Working with scraps like this is tedious and time-consuming. The results are not always cohesive or attractive. It’s just plain boring and I am not convinced that it’s worth it! And I am not someone who wants to follow the organized way many people have with their scraps…you know, cut strips and squares in regular sizes, all ready for the next project. I don’t work that way and my scrap baskets reflect that. All full of oddball shapes and sizes and totally overflowing.

What can I do to effectively use up these scraps, AND get it done in a reasonable portion of my remaining years? The hours I spent today making the blocks and the hours I will spend putting them together…it’s enjoyable up to a point, but it sure doesn’t leave me any time for the fun and experimental stuff I really want to do.

Feeling overwhelmed with all my stuff right now. I’ve got some thinking to do!

Busy but not terribly productive!

There have not been too many finishes lately, but I have spent some extra time with my grandson, and that’s better! However, today I finally got things done, done, done!

I haven’t even had anything new to take pictures of. I think the only thing you haven’t seen is the final of this piece.

I periodically have to express my sadness for the terrible affliction of Alzheimer’s disease…and my deep hope that someday there will be a cure.

So challenge pieces got facing, labels, sleeves, artist statements, measured and recorded. Client pieces got the same treatment. I’m caught up with deadline materials and ready to move on.

I wanted to make some new class samples for upcoming teaching days, but that doesn’t really inspire me. I can illustrate how to do things without remaking whole pieces! My scrap piles, which I have been trying so hard to diminish, seem to keep growing instead.

I have a quilt retreat coming up and think I want to only bring hand-stitching to work on, but I don’t know what. My brain is spinning like a top and no decisions are being made.

When days of indecision happen, my typical response is to try and do something simple, usually using up scraps. I’m always happy when sewing and working on something that doesn’t take much concentration will work. I’m going to tackle those scrap baskets and cut every possible piece I can into 2.5″ strips. I’ll have it sorted by color and I’m sure I can make a rainbow something with easy piecing. This may not be close to finished by retreat time and may go with me there.
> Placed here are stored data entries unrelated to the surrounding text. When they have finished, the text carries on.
-- ==== Sys2Proof/Machine/Route.lean ====
section
/-! DEFINITION. Where the engines stand on the mesh and how a message travels it: the router of every engine, the class, the
endpoints and the flits of every message (01 R10, R17, R20 to R22; 10 R283). -/

namespace Sys2Proof.Machine

/-- A bit range of a number. -/
def bitsOf (x hi lo : Nat) : Nat := x / 2 ^ lo % 2 ^ (hi + 1 - lo)

/-- The home slice of an address (10 R280). -/
def sliceNum (caps : Caps) (pa : Nat) : Nat :=
  let h := Nat.xor (Nat.xor (Nat.xor (bitsOf pa 14 7) (bitsOf pa 22 15)) (Nat.xor (bitsOf pa 30 23) (bitsOf pa 38 31)))
    (Nat.xor (bitsOf pa 46 39) (bitsOf pa 51 47))
  caps.slices.getD (h * caps.slices.length / 256) 0

/-- The router at coordinates (R17). -/
def routerAt (x y z : Nat) : Nat := x + 8 * y + 64 * z

/-- The die, compute or cache, that holds a router (R17). -/
def routerDie (r : Nat) : Nat := r % 8 / 4 + 2 * (r / 8 % 8 / 4)

/-- What is attached to the mesh: a cluster, an LLC slice, a quarter of the fabric engine, a die's weight-store controller
or home-agent part, and the engines at the package's corner: dispatcher, Mending Engine, host port, service cores. -/
inductive MeshEnd where
  | cluster (c : Nat)
  | slice (k : Nat)
  | quarter (d : Nat)
  | weights (d : Nat)
  | homePart (d : Nat)
  | corner
  deriving DecidableEq, Repr

/-- The routers that something is attached to (R17, R20). -/
def MeshEnd.routers : MeshEnd → List Nat
  | .cluster c => [routerAt (c % 8) (c / 8) 0]
  | .slice k => [routerAt (k / 4 % 8) (k / 4 / 8) 1]
  | .quarter d => (List.range 4).map fun i => routerAt (if d % 2 = 0 then 0 else 7) (4 * (d / 2) + i) 1
  | .weights d | .homePart d => [routerAt (4 * (d % 2) + 1) (4 * (d / 2) + 1) 1]
  | .corner => [routerAt 0 0 1, routerAt 1 0 1]

/-- The router by which a packet enters or leaves the mesh at a cclk: which of several is Config's (assumption log 33). -/
def MeshEnd.router (e : MeshEnd) (now : Nat) : Nat := e.routers.getD (Config.attachPick now % e.routers.length) 0

/-- The die of a slice (R17). -/
def sliceDie (k : Nat) : Nat := routerDie ((MeshEnd.slice k).router 0)

/-- The fabric quarter of a Withes station, and the switch it connects to (R10). -/
def stationQuarter (k : Nat) : Nat := k / 16
def stationSwitch (k : Nat) : Nat := k

/-- The class of each message (R22; 10 R283; a PUB_REQ is a request and a PUB_ACK a completion without data). -/
def MKind.cls : MKind → MsgClass
  | .gets | .getx | .getz | .upg | .cflq | .cinvq | .memRead | .pubReq => .request
  | .fwdGets | .fwdGetx | .fwdWb | .fwdWbi | .inv => .forward
  | .dataS | .dataE | .dataM | .fwdData => .data
  | .putc | .putm | .memWrite => .writeback
  | .upgAck | .upgMiss | .invAck | .done | .wbAck | .mntAck | .pubAck => .response

/-- The payload flits of a message: one for a 64-byte sector (R21). A hem tag rides in the header. -/
def MKind.payload : MKind → Nat
  | .dataS | .dataE | .dataM | .fwdData | .putm | .memWrite => 1
  | _ => 0

/-- The classes that a receiver of a class may wait for before it consumes a packet (R22). -/
def MsgClass.mayWait : MsgClass → List MsgClass
  | .request => [.forward, .response, .data]
  | .forward => [.response, .data, .writeback]
  | .response | .data | .writeback | .bridge => []

/-- Where an asker of a publish stands. No message of the mesh names a peer: its request comes by the fabric. -/
def askerPlace (caps : Caps) : PubWho → MeshEnd
  | .core c => .cluster (c / 4)
  | .slice sec => .slice (sliceNum caps (64 * sec))
  | .peer _ _ => .quarter 0

/-- From where to where a message goes (10 R283; 09 R264). INV and INV_ACK name a cluster, the others a core. -/
def Msg.ends (caps : Caps) (m : Msg) : MeshEnd × MeshEnd :=
  let sl : MeshEnd := .slice (sliceNum caps (64 * m.sec))
  let cl : MeshEnd := .cluster (m.core / 4)
  match m.kind with
  | .gets | .getx | .getz | .upg | .cflq | .cinvq | .putc | .putm | .fwdData | .upgMiss | .done => (cl, sl)
  | .fwdGets | .fwdGetx | .fwdWb | .fwdWbi | .dataS | .dataE | .dataM | .upgAck | .wbAck | .mntAck => (sl, cl)
  | .inv => (sl, .cluster m.core)
  | .invAck => (.cluster m.core, sl)
  | .memRead => (sl, .homePart (sliceDie (sliceNum caps (64 * m.sec))))
  | .memWrite => (sl, .homePart (sliceDie (sliceNum caps (64 * m.sec))))
  | .pubReq => (askerPlace caps m.who, cl)
  | .pubAck => (cl, askerPlace caps m.who)

/-- A message without its data, as its packet's flits name it. -/
def Msg.key (m : Msg) : Msg := { m with val := SecVal.zero }

/-- The flits with which a message enters the mesh at a cclk, as packet number p; none between two places of one router,
whose crossbar joins them (R20, R21). -/
def Msg.flits (caps : Caps) (now p : Nat) (m : Msg) : List Flit :=
  let (a, b) := m.ends caps
  if a.router now = b.router now then []
  else (List.range (m.kind.payload + 1)).map fun i =>
    ⟨a.router now, b.router now, m.kind.cls, false, now, 0, p, i, m.kind.payload, m.key⟩

end Sys2Proof.Machine
end

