-- ==== Sys2Proof/Machine/Access.lean ====
section
/-! DEFINITION. The load/store engine: scratchpad portions, the L1 and its names, the sources of a load, pending stores,
store queues and their retirement, returning accesses and their faults (06 R172 to R204, R549; 09 R250 to R275;
18 R455; 20 R504). -/

namespace Sys2Proof.Machine

/-! ### Who accesses -/

/-- A thread as an agent of memory: block, group, lane, its core, ASID and mode, and what its accesses do at the LLC. -/
structure Agent where
  blk : Nat
  grp : Nat
  lane : Nat
  core : Nat
  asid : Nat
  priv : Bool
  use : Reuse := .ofHint 0
  deriving DecidableEq, Repr

def State.agent (s : State) (b g l : Nat) : Agent where
  blk := b
  grp := g
  lane := l
  core := ((s.grp? b g).map (·.core)).getD 0
  asid := ((s.blk? b).map (·.asid)).getD 0
  priv := ((s.thr? b g l).map (·.priv)).getD false

/-- What an attempted access answers: a value with the tag it met, a wait, a fault (code, address, broken lease), or a
dropped basting access. -/
inductive Got where
  | val (v : Nat) (tag : Option HemTag)
  | wait
  | fault (code : BitVec 8) (va : Nat) (broken : Bool)
  | drop
  deriving DecidableEq, Repr

/-! ### The scratchpad (R175) -/

/-- A .S access of n bytes at a is in range. -/
def Block.scrOk (x : Block) (a n : Nat) : Bool := a + n ≤ x.fr.scratch

/-- The bytes of the portion on each core of a block (R175). -/
def portion (scratch cores : Nat) : Nat := 256 * ((scratch + 256 * cores - 1) / (256 * cores))

/-! ### The weight store (R331 to R333) -/

/-- Some of n bytes of .W lie in a poisoned 128-byte segment (R332). -/
def State.wsBad (s : State) (a n : Nat) : Bool :=
  s.wsPoison.any fun (k, _) => decide (a / 128 ≤ k) && decide (k ≤ (a + n - 1) / 128)

/-- A .W access of a block: WEIGHT_STORE_ACCESS, ALIGN, POISON, or its value. -/
def State.weightRead (s : State) (b a n : Nat) : Got :=
  let ws := ((s.blk? b).map (·.fr.ws)).getD false
  if a % n ≠ 0 then .fault 0x08 a false
  else if 2 ^ 30 ≤ a ∨ !ws then .fault 0x28 a false
  else if s.wsBad a n then .fault 0x18 a false
  else .val (s.wstore.num a n) none

/-- The phase of a die (R336). -/
def State.phase (s : State) (d : Nat) : Nat := (s.now % 89600 + 89600 - 2800 * d) % 89600

/-- The bank group of a .W address is refreshing (R336, R338). -/
def State.refreshing (s : State) (a : Nat) : Bool :=
  (s.phase (a / 2 ^ 28 % 4) + 89600 - 11200 * (a / 2 ^ 25 % 8)) % 89600 < 1400
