def execLdv (h : Hd) (w : Wid) (spc : Spc) (nb : Bool) (hnt : BitVec 2) (d a : Opnd) (s : State) : Ans :=
  loadForm (.ldv h w spc nb hnt d a) h.g s .load spc
    (fun y t l => (memAddr spc h.ext a y t l + l * w.bytes) % (if spc = .g then 2 ^ 64 else 2 ^ 32)) w.bytes

def execLdw (h : Hd) (w : Wid) (sx : Bool) (nb : Bool) (d a : Opnd) (s : State) : Ans :=
  loadForm (.ldw h w sx nb d a) h.g s .ldw .w (memAddr .w h.ext a) w.bytes

/-- The data of a store: the low bits of its source. -/
def stData (x : Ext) (w : Wid) (b : Opnd) (y : Group) (t : Thread) (l : Nat) : StKind :=
  .store w.bytes (BitVec.ofNat 128 (srcVal (.int (32 * w.regs)) x y t l b % 2 ^ (8 * w.bytes)))

def execSt (h : Hd) (w : Wid) (spc : Spc) (hnt : BitVec 2) (a b : Opnd) (s : State) : Ans :=
  storeForm (.st h w spc hnt a b) h.g s spc (memAddr spc h.ext a) w.bytes false hnt (stData h.ext w b)

/-! ### Atomics (R195 to R199) -/

/-- The operands of an atomic of a type. -/
def atomKind (op : Aop) (ty : Aty) (b c : Opnd) (y : Group) (t : Thread) (l : Nat) : StKind :=
  .atom op ty (BitVec.ofNat 64 (srcVal (.int (32 * ty.regs)) .l64 y t l b))
    (BitVec.ofNat 64 (srcVal (.int (32 * ty.regs)) .l64 y t l c))

def execAtom (h : Hd) (op : Aop) (ty : Aty) (ord : Ord) (scp : Scp) (spc : Spc) (d a b c : Opnd) (s : State) : Ans :=
  atomForm (.atom h op ty ord scp spc d a b c) h.g s spc ord (memAddr spc h.ext a) (4 * ty.regs) (atomKind op ty b c)
    fun y t l => (BitVec.ofNat 128 (srcVal (.int (32 * ty.regs)) .l64 y t l b),
      BitVec.ofNat 128 (srcVal (.int (32 * ty.regs)) .l64 y t l c))

def execAtomf (h : Hd) (op : FOp3) (bf16 : Bool) (ord : Ord) (scp : Scp) (spc : Spc) (d a b : Opnd) (s : State) : Ans :=
  let v (y : Group) (t : Thread) (l : Nat) : Nat := srcVal (if bf16 then .pflt .bf16 else .flt .fp32) .l64 y t l b
  atomForm (.atomf h op bf16 ord scp spc d a b) h.g s spc ord (memAddr spc h.ext a) 4
    (fun y t l => .atomf op bf16 (BitVec.ofNat 32 (v y t l))) fun y t l => (BitVec.ofNat 128 (v y t l), 0)

def execCas (h : Hd) (w64 : Bool) (ord : Ord) (scp : Scp) (spc : Spc) (d a b c : Opnd) (s : State) : Ans :=
  let n := if w64 then 8 else 4
  let v (o : Opnd) (y : Group) (t : Thread) (l : Nat) : QWord := BitVec.ofNat 128 (srcVal (wKind w64) .l64 y t l o)
  atomForm (.cas h w64 ord scp spc d a b c) h.g s spc ord (memAddr spc h.ext a) n
    (fun y t l => .cas n (v b y t l) (v c y t l)) fun y t l => (v b y t l, v c y t l)

def execCas128 (h : Hd) (ord : Ord) (scp : Scp) (spc : Spc) (d a b c : Opnd) (s : State) : Ans :=
  let v (o : Opnd) (y : Group) (t : Thread) (l : Nat) : QWord := BitVec.ofNat 128 (srcVal (.int 128) .l64 y t l o)
  atomForm (.cas128 h ord scp spc d a b c) h.g s spc ord (memAddr spc h.ext a) 16
    (fun y t l => .cas 16 (v b y t l) (v c y t l)) fun y t l => (v b y t l, v c y t l)

def execRed (h : Hd) (op : Aop) (ty : Aty) (ord : Ord) (scp : Scp) (spc : Spc) (a b c : Opnd) (s : State) : Ans :=
  storeForm (.red h op ty ord scp spc a b c) h.g s spc (memAddr spc h.ext a) (4 * ty.regs) (ord == .rel) 0
    (atomKind op ty b c)

/-! ### Prefetch (R200) -/

/-- A prefetch of one lane: a sector asked for by the L1, or by the LLC alone; dropped where it would fault. -/
def State.prefetch (s : State) (w : Agent) (va : Nat) (llc : Bool) (hnt : BitVec 2) : State :=
  if 2 ^ 56 ≤ va ∨ !s.leaseOk w.blk w.priv va 1 false then s
  else
    match s.resolve w.core w.asid va (.load w.priv) with
    | (s, .cached sec wok mode) =>
      if llc then
        let e := s.dirE sec
        if e.lv || e.fifo.contains (.pref hnt) || e.req == some (.pref hnt) then s
        else s.setDir sec { e with fifo := e.fifo ++ [.pref hnt] }
      else if (s.l1? w.core sec).isSome || (find? sec (s.core w.core).pend).isSome then s
      else s.l1Ask w.core sec w.asid va (some (w.blk, w.grp)) wok mode hnt .gets .isd
    | (s, _) => s

/-- A prefetch into the L1 waits for an entry of the pending-store buffer (R180). -/
def State.prefChk (s : State) (c : Cur) (l : Nat) (llc : Bool) : State × Chk :=
  let r := s.poolFree (s.agent c.blk c.grp l).core (c.blk, c.grp)
  (s, if llc || r.1 || r.2 then .pass else .wait)

def execPref (h : Hd) (llc : Bool) (hnt : BitVec 2) (a : Opnd) (s : State) : Ans :=
  issue (.pref h llc hnt a) h.g s (fun s c l => s.prefChk c l llc) fun s c gt =>
    (s.laneMap c gt fun y t l => (l, memAddr .g h.ext a y t l)).foldl (fun s (l, va) =>
      s.prefetch (s.agent c.blk c.grp l) va llc hnt) s

/-! ### Bounded transactions (R201, R207) -/

/-- Threads of a core in transactions. -/
def State.txnCount (s : State) (core : Nat) : Nat :=
  (s.blocks.flatMap fun (_, x) => x.groups.flatMap fun y =>
    if y.core = core then y.threads.filter (·.txn.isSome) else []).length

/-- XBEG in one thread: a transaction starts, or aborts at once beyond the limit of 64. -/
def State.txnStart (s : State) (c : Cur) (d : BitVec 7) (handler l : Nat) : State :=
  let core := (s.agent c.blk c.grp l).core
  let n := s.txnCount core
  let s := s.modThr c.blk c.grp l fun t => { t with
    v := Machine.setV t.v d.toNat 0, txn := some ⟨d, State.skipHeader handler, [], [], s.now⟩ }
  if 64 ≤ n then s.abortTxn c.blk c.grp l 0x11 0 0 else s

def execXbeg (h : Hd) (d : BitVec 7) (s : State) : Ans :=
  issue (.xbeg h d) h.g s (fun s c l => s.jumpChk c l (relTarget c.pc h.ext)) fun s c gt =>
    gt.foldl (fun s l => s.txnStart c d (relTarget c.pc h.ext) l) s

/-- The commit of one thread's transaction: its speculative sectors become M data. -/
def State.txnCommit (s : State) (c : Cur) (l : Nat) (x : Txn) : State :=
  let w := s.agent c.blk c.grp l
  let s := x.writes.foldl (fun s (sec, v) =>
    match s.l1? w.core sec with
    | some e =>
      if e.st = .m ∨ e.st = .e then s.setL1 w.core sec { e with st := .m, val := { e.val with bytes := v.bytes } }
      else s.cohWrite sec (-1) v.bytes
    | none => s.cohWrite sec (-1) v.bytes) s
  let s := if x.writes = [] then s else s.progress c.blk
  (s.modThr c.blk c.grp l fun t => { t with txn := none }).bump 2 2 w.core 1

def execXend (h : Hd) (d : BitVec 7) (s : State) : Ans :=
  issue (.xend h d) h.g s noOwn fun s c gt =>
    gt.foldl (fun s l =>
      match s.thr? c.blk c.grp l with
      | none => s
      | some t =>
        let put (s : State) (x : Word) : State := s.modThr c.blk c.grp l fun t => { t with v := setV t.v d.toNat x }
        match t.txn with
        | some x => put (s.txnCommit c l x) 1
        | none => put s 2) s

def execXabt (h : Hd) (code : BitVec 8) (s : State) : Ans :=
  issue (.xabt h code) h.g s noOwn fun s c gt =>
    gt.foldl (fun s l => s.abortTxn c.blk c.grp l 0x12 code 0) s

/-! ### Acquire, release, fences (09 R267, R273, R274) -/

def execLda (h : Hd) (w : Wid) (sx : Bool) (spc : Spc) (scp : Scp) (hnt : BitVec 2) (d a : Opnd) (s : State) : Ans :=
  loadForm (.lda h w sx spc scp hnt d a) h.g s .acquire spc (memAddr spc h.ext a) w.bytes

def execStrel (h : Hd) (w : Wid) (spc : Spc) (scp : Scp) (hnt : BitVec 2) (a b : Opnd) (s : State) : Ans :=
  storeForm (.strel h w spc scp hnt a b) h.g s spc (memAddr spc h.ext a) w.bytes true hnt (stData h.ext w b)

/-- Scopes under which a fence is wide. -/
def Scp_wide : Scp → Bool
  | .grp | .blk => false
  | _ => true

namespace State

/-- Every earlier load of the thread has been performed. -/
def loadsChk (s : State) (c : Cur) (l : Nat) : Chk := if s.inFlight c.blk c.grp l = 0 then .pass else .wait

/-- The acquire part of a wide fence: the publish of every met-tag slot (R267, R268). -/
def fenceAcq (s : State) (c : Cur) (l : Nat) : State × Chk :=
  match s.thr? c.blk c.grp l with
  | none => (s, .pass)
  | some t =>
    match t.metFault with
    | some code => (s.modThr c.blk c.grp l fun t => { t with metFault := none }, .fault code 0 false)
    | none =>
      let core := (s.agent c.blk c.grp l).core
      let (s, fail) := (t.met.filter fun m => s.tagLive core m).foldl (fun (s, fail) m =>
        let (s, f) := s.pubObtain core m
        (s, fail <|> f)) (s, (none : Option (BitVec 8)))
      match fail with
      | some code => (s, .fault code 0 false)
      | none => (s, if t.met.any fun m => s.tagLive core m then .wait else .pass)

/-- The release part of a wide fence: the batches the thread sealed, and publish_all() of its core (R267, R270). -/
def fenceRel (s : State) (c : Cur) (l : Nat) : State × Chk :=
  let w := s.agent c.blk c.grp l
  if ((s.thr? c.blk c.grp l).map (·.published)).getD true then (s, if s.batchesDone w then .pass else .wait)
  else
    let s := s.demandPublish w.core (c.blk, c.grp, l)
    (s, if ((s.thr? c.blk c.grp l).map (·.published)).getD true && s.batchesDone w then .pass else .wait)

/-- The met-tag slots of a wide acquiring fence are cleared. -/
def clearMet (s : State) (c : Cur) (gt : List Nat) : State :=
  s.modGrp c.blk c.grp fun y => y.modLanes gt fun _ t => { t with met := [] }

end State

def execFenceAcq (g : Guard) (scp : Scp) (s : State) : Ans :=
  issue (.fenceAcq g scp) g s
    (fun s c l => match s.loadsChk c l with
      | .pass => if Scp_wide scp then s.fenceAcq c l else (s, .pass)
      | k => (s, k))
    fun s c gt => if Scp_wide scp then s.clearMet c gt else s

def execFenceRel (g : Guard) (scp : Scp) (s : State) : Ans :=
  issue (.fenceRel g scp) g s
    (fun s c l => match s.loadsChk c l with
      | .pass => if Scp_wide scp then s.fenceRel c l else (s, .pass)
      | k => (s, k))
    fun s _ _ => s

def execFenceAr (g : Guard) (scp : Scp) (s : State) : Ans :=
  issue (.fenceAr g scp) g s
    (fun s c l => match s.loadsChk c l with
      | .pass =>
        if Scp_wide scp then
          match s.fenceRel c l with
          | (s, .pass) => s.fenceAcq c l
          | r => r
        else (s, .pass)
      | k => (s, k))
    fun s c gt => if Scp_wide scp then s.clearMet c gt else s

/-! ### Cache maintenance (10 R293 to R297) -/

/-- The bytes of a range that lie in the sector at va: where they start and how many. -/
def rangePart (base len va : Nat) : Nat × Nat :=
  let a := max base va
  (a, min (base + len) (va + 64) - a)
At least for now, I have a plan to work on. There are several projects I want to get started, but my current timeline doesn’t lend itself to new starts. So easy and happy and more use up the scraps…nothing wrong with that!

Adventure

Adventure is the word that resonated with me today. Every single time that I enter my studio, I feel as though I am embarking on a new adventure. Whenever I say ‘what if…’ and sparks of ideas fly into my imagination, the next escapade begins. And there is always a piece of fabric, or a color, or a bead that inspires action. I cannot imagine that I will ever run out of inspiration, though I am old enough that I CAN envision running out of time or physical ability!

This experiment is wrapping up. All the concepts are roughed in and it is at the point of filling in the blanks with the technical, mechanical details. Always fun, as well as being important to strive for excellence, but the mind is free to start exploring territory for the next undertaking.

Quite a few more sun ray lines to do, with some metallic thread added for a bit of sparkle! And more quilting to do with the leaves and grasses, but essentially done.

My mind has wandered on…and that’s a fitting phrase for what it wandered onto. Alzheimer’s is an affliction that is near to my heart, since my father had it. Every now and then I try to express my feelings about this utterly devasting disease with a piece of art. Not the cheeriest of subjects, of course, but art is emotional–ALL the emotions.

This is started and my mind now gets to ask ‘what if…’ for the next steps.

I believe it is headed for the foggier brain side of the disease rather than the loss of function of the physical side.

The daily adventure that is now my life continues!